Yesterday, a student warned me that two assistant principals were near (I wasn't doing 100% of what I was supposed to but they were working). And I told her, what can they do? Fire me?

Wouldn't be the worst thing that happened this year.

The unseen baggage our students carry with them

We are approaching the end of the year and I am trying to get everyone to passing. While I battle a co-worker unlike any I have worked with or even heard about. (Maleficent hates me with a passion and I have no idea why. I am, however looking forward to that day when she no longer inhabits my life.)

I am getting ready for that arduous chore of calling parents for those kids who are failing, mostly because they don't come.

Some kids are special to other teachers. You know, the teacher has taken them under a wing. So I have been checking with my friends before I call.

This one was thrown out of his house by his mother and can't get to school. (No car and not on the bus route.)

That one lived with grandma but grandma died. Not sure how the kid is taking care of basic necessities - and school is not one.

This one's parents are in jail waiting for trial and possible prison.

That ones mom lost her job and he is having to work to hold everything together.

This one is behind because she was stolen by sex trafficers and got away but isn't the same anymore.

I hate just passing them but knowing the circumstances and knowing a diploma might make all the difference in life, how can you not?

Thursday, April 26, 2018

"Is there another room?"

Today I had an iep - and for the first time this year I had it in my room because there was no reason not to. I have had them in the Head Evaluator's room when we had an RDM (redetermination meeting) or on the main hall when I wanted to get specific teachers to come. My room is in the way back.

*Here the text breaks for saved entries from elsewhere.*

/-- States and operands that meet the hypotheses of `Obligations.JobsEnd`. -/
theorem witness_JobsEnd :
    (∃ (s : State) (h : Nat), s.Ready ∧ h < 4096 ∧ s.view.job h = none) ∧
    (∃ (s : State) (h : Nat) (j : Job), s.Ready ∧ h < 4096 ∧ s.view.job h = some j ∧ j.phase = JobPhase.running ∧
      (j.fault.isSome = true ∨ j.cancel = true) ∧ j.faultAt < s.view.now ∧ s.view.canEnd h j = false ∧ (j.phase ≠
      JobPhase.finishing ∨ s.view.jobWrites h = true)) ∧
    (∃ (s : State) (h : Nat) (j : Job), s.Ready ∧ h < 4096 ∧ s.view.job h = some j ∧ (j.phase ≠ JobPhase.running ∨
      j.fault = none ∧ j.cancel = false ∨ s.view.now ≤ j.faultAt) ∧ j.phase = JobPhase.finishing ∧ s.view.jobWrites h
      = false ∧ 768 ≤ s.view.version ∧ j.status ≠ scMiss ∧ j.window = none ∧ s.view.busMaster = true ∧ j.countersign =
      false ∧ j.vector = none) ∧
    (∃ (s : State) (h : Nat) (j : Job), s.Ready ∧ h < 4096 ∧ s.view.job h = some j ∧ s.view.canEnd h j = true ∧
      s.OnlyJob h j ∧ (j.phase = JobPhase.stopping ∨ s.dev.queues = [])) ∧
    (∃ (s : State) (h : Nat) (j : Job) (k : Nat), s.Ready ∧ h < 4096 ∧ s.view.job h = some j ∧ j.phase =
      JobPhase.finishing ∧ s.view.jobWrites h = false ∧ 768 ≤ s.view.version ∧ j.status ≠ scMiss ∧ j.window = some k ∧
      j.vector = none) :=
  ⟨⟨fw, 4095, by decide +kernel⟩,
    ⟨JS jf1, 4095, jf1, by decide +kernel⟩,
    ⟨JS jr1, 4095, jr1, by decide +kernel⟩,
    ⟨E1 id, 4095, jend id, by decide +kernel⟩,
    ⟨setD (fun d => { d with host := { d.host with windows := [(239, {busy := true, job := 4095})] } }) (JS jr2),
      4095, jr2, 239, by decide +kernel⟩⟩

/-- States and operands that meet the hypotheses of `Obligations.Stabling`. -/
theorem witness_Stabling :
    (∃ (s : State) (h : Nat) (j : Job) (c : Consist), s.Ready ∧ h < 4096 ∧ s.OnlyJob h j ∧ j.phase = JobPhase.stabling
      ∧ s.view.consist j.consist = some c ∧ j.rt = false ∧ (∀ (d : CntDecl), d ∈ c.counters → d.phys < 64) ∧
      s.view.saveBad j (j.request.getD 0) = none ∧ j.cancel = false ∧ s.view.job h = some j ∧ (s.view.atStop j = none
      ∨ j.phase ≠ JobPhase.running ∨ j.fault.isSome = true ∨ j.cancel = true ∨ j.frozen = true) ∧ j.phase ≠
      JobPhase.restoring) ∧
    (∃ (s : State) (h : Nat) (j : Job) (k : Nat), s.Ready ∧ h < 4096 ∧ s.view.job h = some j ∧ s.view.atStop j = some
      k ∧ j.phase = JobPhase.running ∧ j.fault = none ∧ j.cancel = false ∧ j.frozen = false ∧ (∀ (st : Nat), st ∈
      s.view.jobStations j → (s.view.stn st).prev = none ∧ s.view.unitsIdle st h = true ∧ s.view.moving st = false ∧
      (∀ (e : Nat × List OutMsg), e ∈ s.view.myOutboxes st → e.snd = []) ∧ ∀ (q : Nat), q ∈ s.view.myQueues st →
      (s.view.queue st q).reqs = []) ∧ s.view.tokMoving h = false ∧ s.view.storesWait h = false ∧ (∀ (e : Nat ×
      RemEntry), e ∈ s.dev.rem → e.snd.job ≠ h) ∧ j.phase ≠ JobPhase.stabling) ∧
    (∃ (s : State) (h : Nat) (j : Job) (c : Consist) (x : Saved) (y : Install), s.Ready ∧ h < 4096 ∧ s.OnlyJob h j ∧
      j.phase = JobPhase.restoring ∧ j.rt = false ∧ j.limit = none ∧ s.view.consist j.consist = some c ∧ c.saved =
      some x ∧ j.install = some y ∧ y.frames = [] ∧ y.slab = [] ∧ y.armed = true ∧ c.regInv = 0 ∧ s.view.stationsRun j
      = true ∧ (∀ (st : Nat), st ∈ s.view.jobStations j → (s.view.stn st).job = some h ∧ (s.view.stn st).prev = none ∧
      (s.view.stn st).standby = none ∧ (s.view.stn st).drainDue = none ∧ bit (s.reg (Reg.stFaultStatus st)) 0 = false)
      ∧ s.view.goldenIsBad j.consist = false ∧ s.view.areaBad c = none ∧ (∀ (d : CntDecl), d ∈ c.counters → d.phys <
      64) ∧ s.view.now % 64 ≠ x.cyc % 64) ∧
    (∃ (s : State) (h : Nat) (j : Job) (c : Consist) (x : Saved) (y : Install), s.Ready ∧ h < 4096 ∧ s.OnlyJob h j ∧
      j.phase = JobPhase.restoring ∧ j.rt = false ∧ j.limit = none ∧ s.view.consist j.consist = some c ∧ c.saved =
      some x ∧ j.install = some y ∧ y.frames = [] ∧ y.slab = [] ∧ y.armed = true ∧ c.regInv = 0 ∧ s.view.stationsRun j
      = true ∧ (∀ (st : Nat), st ∈ s.view.jobStations j → (s.view.stn st).job = some h ∧ (s.view.stn st).prev = none ∧
      (s.view.stn st).standby = none ∧ (s.view.stn st).drainDue = none ∧ bit (s.reg (Reg.stFaultStatus st)) 0 = false)
      ∧ s.view.goldenIsBad j.consist = false ∧ s.view.areaBad c = none ∧ (∀ (d : CntDecl), d ∈ c.counters → d.phys <
      64) ∧ s.view.now % 64 = x.cyc % 64) ∧
    (∃ (s : State) (h : Nat) (j : Job) (c : Consist) (u : UnitRef) (a : Nat), s.Ready ∧ h < 4096 ∧ s.OnlyJob h j ∧
      j.phase = JobPhase.stabling ∧ s.view.consist j.consist = some c ∧ j.rt = false ∧ (∀ (d : CntDecl), d ∈
      c.counters → d.phys < 64) ∧ s.view.saveBad j (j.request.getD 0) = some (u, a) ∧ j.fault = none) :=
  ⟨⟨sT, 4095, jT, cS, by decide +kernel⟩,
    ⟨SS (jS id) id, 4095, jS id, 1, by decide +kernel⟩,
    ⟨sR jR cR2, 4095, jR, cR2, { svd with cyc := 1001 }, ({armed := true} : Install), by decide +kernel⟩,
    ⟨sR jR cR, 4095, jR, cR, { svd with cyc := 1000 - 64 * 5 }, ({armed := true} : Install), by decide +kernel⟩,
    ⟨muS { slots := [(7, {state := .live, tag := 4})], accErr := [(1024*7+4, 2)] } (SS {jT with rings := [3], arms := [{}]} id),
      4095, {jT with rings := [3], arms := [{}]}, cS,
      match (muS { slots := [(7, {state := .live, tag := 4})], accErr := [(1024*7+4, 2)] } (SS jT id)).view.saveBad jT 1 with | some (u, _) => u | none => {},
      0, by decide +kernel⟩⟩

So a teacher came - we'll call her Ms. Teacher. She's been at the school a couple of years now.

She stood in the doorway for a bit and said she had another meeting to go to. I said it would be quick. Then she asked if we could have the meeting in another room.

I had forgotten.

In August a teacher attempted suicide in my room - then that teacher's room. Ms. Teacher had not been in the room since. I had forgotten because I had seen her on my hall, talking to another teacher.

Now, we have held class in that room every single day since THAT DAY. We have had kids in that room. I tried to get the room changed - nope. I have helped the kids deal. But we have been there every day.

And a forty year old professional doesn't want to step over the threshold.

It's been an interesting year and I will write more about it later. Much later.